1) “Haced discípulos de todos los pueblos”, es decir, llevad a los hombres a Cristo, traédmelos a mí, facilitad el que los hombres se encuentren conmigo, el que me escuchen, me sigan, compartan su destino con el mío, como habéis hecho vosotros durante estos tres años. La experiencia más valiosa es precisamente ésta: el haber convivido conmigo, el estar en mi intimidad, en mi compañía. “Llamó a los que él quiso (…) para que estuvieran con él y para enviarlos a evangelizar” (Mc 3,13-14). Esto se puede hacer gracias a la Iglesia y a los sacramentos, que son el lugar de encuentro con Cristo. “Haced discípulos” significa, pues, introducir en una experiencia, en la experiencia del encuentro y de la convivencia con el Señor; es mucho más que enseñar una doctrina.

2) “Bautizándolos en el nombre del Padre y del Hijo y del Espíritu Santo”. El bautismo presupone el conocimiento de que Dios es Padre, Hijo y Espíritu Santo, es decir, la revelación del Nombre de Dios, de su realidad íntima y escondida.

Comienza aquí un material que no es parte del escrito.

/-! ### dropLock -/

@[simp] theorem dropLock_cfg : (dropLock s).cfg = s.cfg := by unfold dropLock; split <;> rfl
@[simp] theorem dropLock_x : (dropLock s).x = s.x := by unfold dropLock; split <;> rfl
@[simp] theorem dropLock_fnumTable : (dropLock s).fnumTable = s.fnumTable := by unfold dropLock; split <;> rfl
@[simp] theorem dropLock_csmap : (dropLock s).csmap = s.csmap := by unfold dropLock; split <;> rfl
@[simp] theorem dropLock_target : (dropLock s).target = s.target := by unfold dropLock; split <;> rfl
@[simp] theorem dropLock_targetPins : (dropLock s).targetPins = s.targetPins := by unfold dropLock; split <;> rfl
@[simp] theorem dropLock_sectionMode : (dropLock s).sectionMode = s.sectionMode := by unfold dropLock; split <;> rfl
@[simp] theorem dropLock_entered : (dropLock s).entered = s.entered := by unfold dropLock; split <;> rfl
@[simp] theorem dropLock_savedTarget : (dropLock s).savedTarget = s.savedTarget := by unfold dropLock; split <;> rfl
@[simp] theorem dropLock_wbuf : (dropLock s).wbuf = s.wbuf := by unfold dropLock; split <;> rfl
@[simp] theorem dropLock_disposed : (dropLock s).disposed = s.disposed := by unfold dropLock; split <;> rfl
@[simp] theorem dropLock_rxq : (dropLock s).rxq = s.rxq := by unfold dropLock; split <;> rfl
@[simp] theorem dropLock_trace : (dropLock s).trace = s.trace := by unfold dropLock; split <;> rfl
@[simp] theorem dropLock_reqs : (dropLock s).reqs = s.reqs := by unfold dropLock; split <;> rfl
@[simp] theorem dropLock_bridge : (dropLock s).bridge = s.bridge := by unfold dropLock; split <;> rfl
@[simp] theorem dropLock_cur : (dropLock s).cur = s.cur := by unfold dropLock; split <;> rfl
@[simp] theorem dropLock_accept : (dropLock s).accept = s.accept := by unfold dropLock; split <;> rfl
@[simp] theorem dropLock_reply : (dropLock s).reply = s.reply := by unfold dropLock; split <;> rfl
@[simp] theorem dropLock_turns : (dropLock s).turns = s.turns := by unfold dropLock; split <;> rfl

/-- The events of a delay (R15). -/
@[simp] theorem recordDelay_trace (ms : Nat) : (recordDelay ms s).trace = s.trace ++ if ms = 0 then [] else [.delay ms] := by
  unfold recordDelay; split <;> simp

/-- The lock is counted under section mode only (R34). -/
@[simp] theorem takeLock_entered : (takeLock s).entered = if s.sectionMode then s.entered + 1 else s.entered := by
  unfold takeLock; split <;> simp_all

/-- The lock is taken under section mode only (R35). -/
@[simp] theorem takeLock_owner : (takeLock s).owner = if s.sectionMode then some s.cur else s.owner := by
  unfold takeLock; split <;> simp_all

/-- The lock is given back under section mode only (R305). -/
@[simp] theorem dropLock_owner : (dropLock s).owner = if s.sectionMode then none else s.owner := by
  unfold dropLock; split <;> simp_all

end Sys2Proof.Machine
end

Ese Nombre ya quiso ser conocido por Moisés, que se lo preguntó al Señor en la zarza ardiente; pero el Señor le dio una respuesta evasiva: “Yo soy el que soy” o “Yo seré el que seré”, porque su Nombre es “el Misterio escondido desde siglos en Dios” (Ef 3,9) y que ha sido revelado “por la predicación de Jesucristo” (Rm 16,25). En efecto, el Señor, orando la noche del jueves santo, dijo al Padre: “He manifestado tu Nombre a los hombres” (Jn 17,6). Y esta manifestación nos ha revelado que Dios es único, pero no solitario; que Dios lleva en su seno, desde toda la eternidad, un Hijo amado, en la unidad del Espíritu Santo; que Dios es uno en la comunión de las tres divinas personas; que Dios es Amor (1Jn 4,8) y que, por lo tanto, invita a los hombres a la comunión con Él, a participar en la comunión que Él es. Esa invitación se hace realidad por la oferta del bautismo, en el que somos injertados en el único Hijo de Dios, que es Cristo, y somos hechos “hijos en el Hijo”, y empieza a circular por nosotros la misma vida de Dios.

3) “Enseñándoles a guardar todo lo que os he mandado”. Para que esa vida que Dios nos da en el bautismo y en los demás sacramentos permanezca y crezca en nosotros, es imprescindible “guardar” todo lo que Él nos ha mandado, es decir, vivir como Él nos ha dicho que tenemos que vivir. Pues la vida divina no es compatible con determinadas conductas, las que san Pablo llama “obras de la carne”: “fornicación, impureza, libertinaje, idolatría, hechicería, odios, discordia, celos, iras, rencillas, divisiones, disensiones, envidias, embriagueces, orgías y cosas semejantes, sobre las cuales os prevengo, como ya os previne, que quienes hacen tales cosas no heredarán el Reino de Dios” (Ga 5, 19-21). Es un error creer que puedo conservar el don que Dios me ha dado en el bautismo viviendo de cualquier manera. De cualquier manera no, sino de la manera que Dios quiere.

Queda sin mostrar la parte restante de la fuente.